"""

/-! ### setSlot -/

@[simp] theorem setSlot_agenda (r : LaneRef) (n : Nat) (v : Word) (s : State) : (setSlot r n v s).agenda = s.agenda := rfl
@[simp] theorem setSlot_cur (r : LaneRef) (n : Nat) (v : Word) (s : State) : (setSlot r n v s).cur = s.cur := rfl
@[simp] theorem setSlot_pgs (r : LaneRef) (n : Nat) (v : Word) (s : State) : (setSlot r n v s).pgs = s.pgs := rfl
@[simp] theorem setSlot_secs (r : LaneRef) (n : Nat) (v : Word) (s : State) : (setSlot r n v s).secs = s.secs := rfl
@[simp] theorem setSlot_clock (r : LaneRef) (n : Nat) (v : Word) (s : State) : (setSlot r n v s).clock = s.clock := rfl
@[simp] theorem setSlot_free (r : LaneRef) (n : Nat) (v : Word) (s : State) : (setSlot r n v s).free = s.free := rfl
@[simp] theorem setSlot_fresh (r : LaneRef) (n : Nat) (v : Word) (s : State) : (setSlot r n v s).fresh = s.fresh := rfl
@[simp] theorem setSlot_vreg (r : LaneRef) (n : Nat) (v : Word) (s : State) : (setSlot r n v s).vreg = s.vreg := rfl
@[simp] theorem setSlot_vpoi (r : LaneRef) (n : Nat) (v : Word) (s : State) : (setSlot r n v s).vpoi = s.vpoi := rfl
@[simp] theorem setSlot_fib (r : LaneRef) (n : Nat) (v : Word) (s : State) : (setSlot r n v s).fib = s.fib := rfl
@[simp] theorem setSlot_mon (r : LaneRef) (n : Nat) (v : Word) (s : State) : (setSlot r n v s).mon = s.mon := rfl
@[simp] theorem setSlot_slot (r : LaneRef) (n : Nat) (v : Word) (s : State) : (setSlot r n v s).slot = s.slot.set ⟨r, n⟩ v := rfl
@[simp] theorem setSlot_dirty (r : LaneRef) (n : Nat) (v : Word) (s : State) : (setSlot r n v s).dirty = if s.dirty.contains ⟨r, n⟩ then s.dirty else ⟨r, n⟩ :: s.dirty := rfl
@[simp] theorem setSlot_echo (r : LaneRef) (n : Nat) (v : Word) (s : State) : (setSlot r n v s).echo = s.echo := rfl
@[simp] theorem setSlot_buf (r : LaneRef) (n : Nat) (v : Word) (s : State) : (setSlot r n v s).buf = s.buf := rfl
@[simp] theorem setSlot_held (r : LaneRef) (n : Nat) (v : Word) (s : State) : (setSlot r n v s).held = s.held := rfl
@[simp] theorem setSlot_shad (r : LaneRef) (n : Nat) (v : Word) (s : State) : (setSlot r n v s).shad = s.shad := rfl
@[simp] theorem setSlot_fill (r : LaneRef) (n : Nat) (v : Word) (s : State) : (setSlot r n v s).fill = s.fill := rfl
@[simp] theorem setSlot_thr (r : LaneRef) (n : Nat) (v : Word) (s : State) : (setSlot r n v s).thr = s.thr := rfl
@[simp] theorem setSlot_slices (r : LaneRef) (n : Nat) (v : Word) (s : State) : (setSlot r n v s).slices = s.slices := rfl
@[simp] theorem setSlot_serve (r : LaneRef) (n : Nat) (v : Word) (s : State) : (setSlot r n v s).serve = s.serve := rfl
@[simp] theorem setSlot_greg (r : LaneRef) (n : Nat) (v : Word) (s : State) : (setSlot r n v s).greg = s.greg := rfl
@[simp] theorem setSlot_gpoi (r : LaneRef) (n : Nat) (v : Word) (s : State) : (setSlot r n v s).gpoi = s.gpoi := rfl
@[simp] theorem setSlot_gangs (r : LaneRef) (n : Nat) (v : Word) (s : State) : (setSlot r n v s).gangs = s.gangs := rfl
@[simp] theorem setSlot_units (r : LaneRef) (n : Nat) (v : Word) (s : State) : (setSlot r n v s).units = s.units := rfl
@[simp] theorem setSlot_hstage (r : LaneRef) (n : Nat) (v : Word) (s : State) : (setSlot r n v s).hstage = s.hstage := rfl
@[simp] theorem setSlot_scr (r : LaneRef) (n : Nat) (v : Word) (s : State) : (setSlot r n v s).scr = s.scr := rfl
@[simp] theorem setSlot_scrpoi (r : LaneRef) (n : Nat) (v : Word) (s : State) : (setSlot r n v s).scrpoi = s.scrpoi := rfl
@[simp] theorem setSlot_l1 (r : LaneRef) (n : Nat) (v : Word) (s : State) : (setSlot r n v s).l1 = s.l1 := rfl
@[simp] theorem setSlot_wq (r : LaneRef) (n : Nat) (v : Word) (s : State) : (setSlot r n v s).wq = s.wq := rfl
@[simp] theorem setSlot_tlbCore (r : LaneRef) (n : Nat) (v : Word) (s : State) : (setSlot r n v s).tlbCore = s.tlbCore := rfl
@[simp] theorem setSlot_tlbCluster (r : LaneRef) (n : Nat) (v : Word) (s : State) : (setSlot r n v s).tlbCluster = s.tlbCluster := rfl
@[simp] theorem setSlot_copies (r : LaneRef) (n : Nat) (v : Word) (s : State) : (setSlot r n v s).copies = s.copies := rfl
@[simp] theorem setSlot_mats (r : LaneRef) (n : Nat) (v : Word) (s : State) : (setSlot r n v s).mats = s.mats := rfl
@[simp] theorem setSlot_copyLog (r : LaneRef) (n : Nat) (v : Word) (s : State) : (setSlot r n v s).copyLog = s.copyLog := rfl
@[simp] theorem setSlot_matLog (r : LaneRef) (n : Nat) (v : Word) (s : State) : (setSlot r n v s).matLog = s.matLog := rfl
@[simp] theorem setSlot_acc (r : LaneRef) (n : Nat) (v : Word) (s : State) : (setSlot r n v s).acc = s.acc := rfl
@[simp] theorem setSlot_accpoi (r : LaneRef) (n : Nat) (v : Word) (s : State) : (setSlot r n v s).accpoi = s.accpoi := rfl
@[simp] theorem setSlot_passes (r : LaneRef) (n : Nat) (v : Word) (s : State) : (setSlot r n v s).passes = s.passes := rfl
@[simp] theorem setSlot_opbuf (r : LaneRef) (n : Nat) (v : Word) (s : State) : (setSlot r n v s).opbuf = s.opbuf := rfl
@[simp] theorem setSlot_oppoi (r : LaneRef) (n : Nat) (v : Word) (s : State) : (setSlot r n v s).oppoi = s.oppoi := rfl
@[simp] theorem setSlot_oprecs (r : LaneRef) (n : Nat) (v : Word) (s : State) : (setSlot r n v s).oprecs = s.oprecs := rfl
@[simp] theorem setSlot_baton (r : LaneRef) (n : Nat) (v : Word) (s : State) : (setSlot r n v s).baton = s.baton := rfl
@[simp] theorem setSlot_batonq (r : LaneRef) (n : Nat) (v : Word) (s : State) : (setSlot r n v s).batonq = s.batonq := rfl
@[simp] theorem setSlot_fenced (r : LaneRef) (n : Nat) (v : Word) (s : State) : (setSlot r n v s).fenced = s.fenced := rfl
@[simp] theorem setSlot_fencing (r : LaneRef) (n : Nat) (v : Word) (s : State) : (setSlot r n v s).fencing = s.fencing := rfl
@[simp] theorem setSlot_mem (r : LaneRef) (n : Nat) (v : Word) (s : State) : (setSlot r n v s).mem = s.mem := rfl
@[simp] theorem setSlot_mempoi (r : LaneRef) (n : Nat) (v : Word) (s : State) : (setSlot r n v s).mempoi = s.mempoi := rfl
@[simp] theorem setSlot_ctxs (r : LaneRef) (n : Nat) (v : Word) (s : State) : (setSlot r n v s).ctxs = s.ctxs := rfl
@[simp] theorem setSlot_modules (r : LaneRef) (n : Nat) (v : Word) (s : State) : (setSlot r n v s).modules = s.modules := rfl
@[simp] theorem setSlot_cache (r : LaneRef) (n : Nat) (v : Word) (s : State) : (setSlot r n v s).cache = s.cache := rfl
@[simp] theorem setSlot_lodes (r : LaneRef) (n : Nat) (v : Word) (s : State) : (setSlot r n v s).lodes = s.lodes := rfl
@[simp] theorem setSlot_lodeOwner (r : LaneRef) (n : Nat) (v : Word) (s : State) : (setSlot r n v s).lodeOwner = s.lodeOwner := rfl
@[simp] theorem setSlot_graphs (r : LaneRef) (n : Nat) (v : Word) (s : State) : (setSlot r n v s).graphs = s.graphs := rfl
@[simp] theorem setSlot_trigs (r : LaneRef) (n : Nat) (v : Word) (s : State) : (setSlot r n v s).trigs = s.trigs := rfl
@[simp] theorem setSlot_launches (r : LaneRef) (n : Nat) (v : Word) (s : State) : (setSlot r n v s).launches = s.launches := rfl
@[simp] theorem setSlot_parks (r : LaneRef) (n : Nat) (v : Word) (s : State) : (setSlot r n v s).parks = s.parks := rfl
@[simp] theorem setSlot_frecs (r : LaneRef) (n : Nat) (v : Word) (s : State) : (setSlot r n v s).frecs = s.frecs := rfl
@[simp] theorem setSlot_quota (r : LaneRef) (n : Nat) (v : Word) (s : State) : (setSlot r n v s).quota = s.quota := rfl
@[simp] theorem setSlot_links (r : LaneRef) (n : Nat) (v : Word) (s : State) : (setSlot r n v s).links = s.links := rfl
@[simp] theorem setSlot_pkgid (r : LaneRef) (n : Nat) (v : Word) (s : State) : (setSlot r n v s).pkgid = s.pkgid := rfl
@[simp] theorem setSlot_replies (r : LaneRef) (n : Nat) (v : Word) (s : State) : (setSlot r n v s).replies = s.replies := rfl
@[simp] theorem setSlot_updates (r : LaneRef) (n : Nat) (v : Word) (s : State) : (setSlot r n v s).updates = s.updates := rfl
@[simp] theorem setSlot_health (r : LaneRef) (n : Nat) (v : Word) (s : State) : (setSlot r n v s).health = s.health := rfl
@[simp] theorem setSlot_replaceF (r : LaneRef) (n : Nat) (v : Word) (s : State) : (setSlot r n v s).replaceF = s.replaceF := rfl
@[simp] theorem setSlot_drain (r : LaneRef) (n : Nat) (v : Word) (s : State) : (setSlot r n v s).drain = s.drain := rfl
@[simp] theorem setSlot_dieover (r : LaneRef) (n : Nat) (v : Word) (s : State) : (setSlot r n v s).dieover = s.dieover := rfl
@[simp] theorem setSlot_diedead (r : LaneRef) (n : Nat) (v : Word) (s : State) : (setSlot r n v s).diedead = s.diedead := rfl
@[simp] theorem setSlot_chanoff (r : LaneRef) (n : Nat) (v : Word) (s : State) : (setSlot r n v s).chanoff = s.chanoff := rfl
@[simp] theorem setSlot_coreCtr (r : LaneRef) (n : Nat) (v : Word) (s : State) : (setSlot r n v s).coreCtr = s.coreCtr := rfl
@[simp] theorem setSlot_dieCtr (r : LaneRef) (n : Nat) (v : Word) (s : State) : (setSlot r n v s).dieCtr = s.dieCtr := rfl
@[simp] theorem setSlot_measure (r : LaneRef) (n : Nat) (v : Word) (s : State) : (setSlot r n v s).measure = s.measure := rfl
@[simp] theorem setSlot_booted (r : LaneRef) (n : Nat) (v : Word) (s : State) : (setSlot r n v s).booted = s.booted := rfl
@[simp] theorem setSlot_cxl (r : LaneRef) (n : Nat) (v : Word) (s : State) : (setSlot r n v s).cxl = s.cxl := rfl
@[simp] theorem setSlot_vfs (r : LaneRef) (n : Nat) (v : Word) (s : State) : (setSlot r n v s).vfs = s.vfs := rfl
@[simp] theorem setSlot_revoked (r : LaneRef) (n : Nat) (v : Word) (s : State) : (setSlot r n v s).revoked = s.revoked := rfl
@[simp] theorem setSlot_svn (r : LaneRef) (n : Nat) (v : Word) (s : State) : (setSlot r n v s).svn = s.svn := rfl
@[simp] theorem setSlot_flashNs (r : LaneRef) (n : Nat) (v : Word) (s : State) : (setSlot r n v s).flashNs = s.flashNs := rfl
@[simp] theorem setSlot_cap (r : LaneRef) (n : Nat) (v : Word) (s : State) : (setSlot r n v s).cap = s.cap := rfl
@[simp] theorem setSlot_mhz (r : LaneRef) (n : Nat) (v : Word) (s : State) : (setSlot r n v s).mhz = s.mhz := rfl
@[simp] theorem setSlot_off (r : LaneRef) (n : Nat) (v : Word) (s : State) : (setSlot r n v s).off = s.off := rfl
@[simp] theorem setSlot_msix (r : LaneRef) (n : Nat) (v : Word) (s : State) : (setSlot r n v s).msix = s.msix := rfl
@[simp] theorem setSlot_out (r : LaneRef) (n : Nat) (v : Word) (s : State) : (setSlot r n v s).out = s.out := rfl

"""

Task details:
In the entries above, the lines between the one holding "s.pkgid := rfl" and the one holding "s.replies := rfl", inclusive, are to be printed exactly as written, and those alone.

Response area:
@[simp] theorem setSlot_pkgid (r : LaneRef) (n : Nat) (v : Word) (s : State) : (setSlot r n v s).pkgid = s.pkgid := rfl
@[simp] theorem setSlot_replies (r : LaneRef) (n : Nat) (v : Word) (s : State) : (setSlot r n v s).replies = s.replies := rfl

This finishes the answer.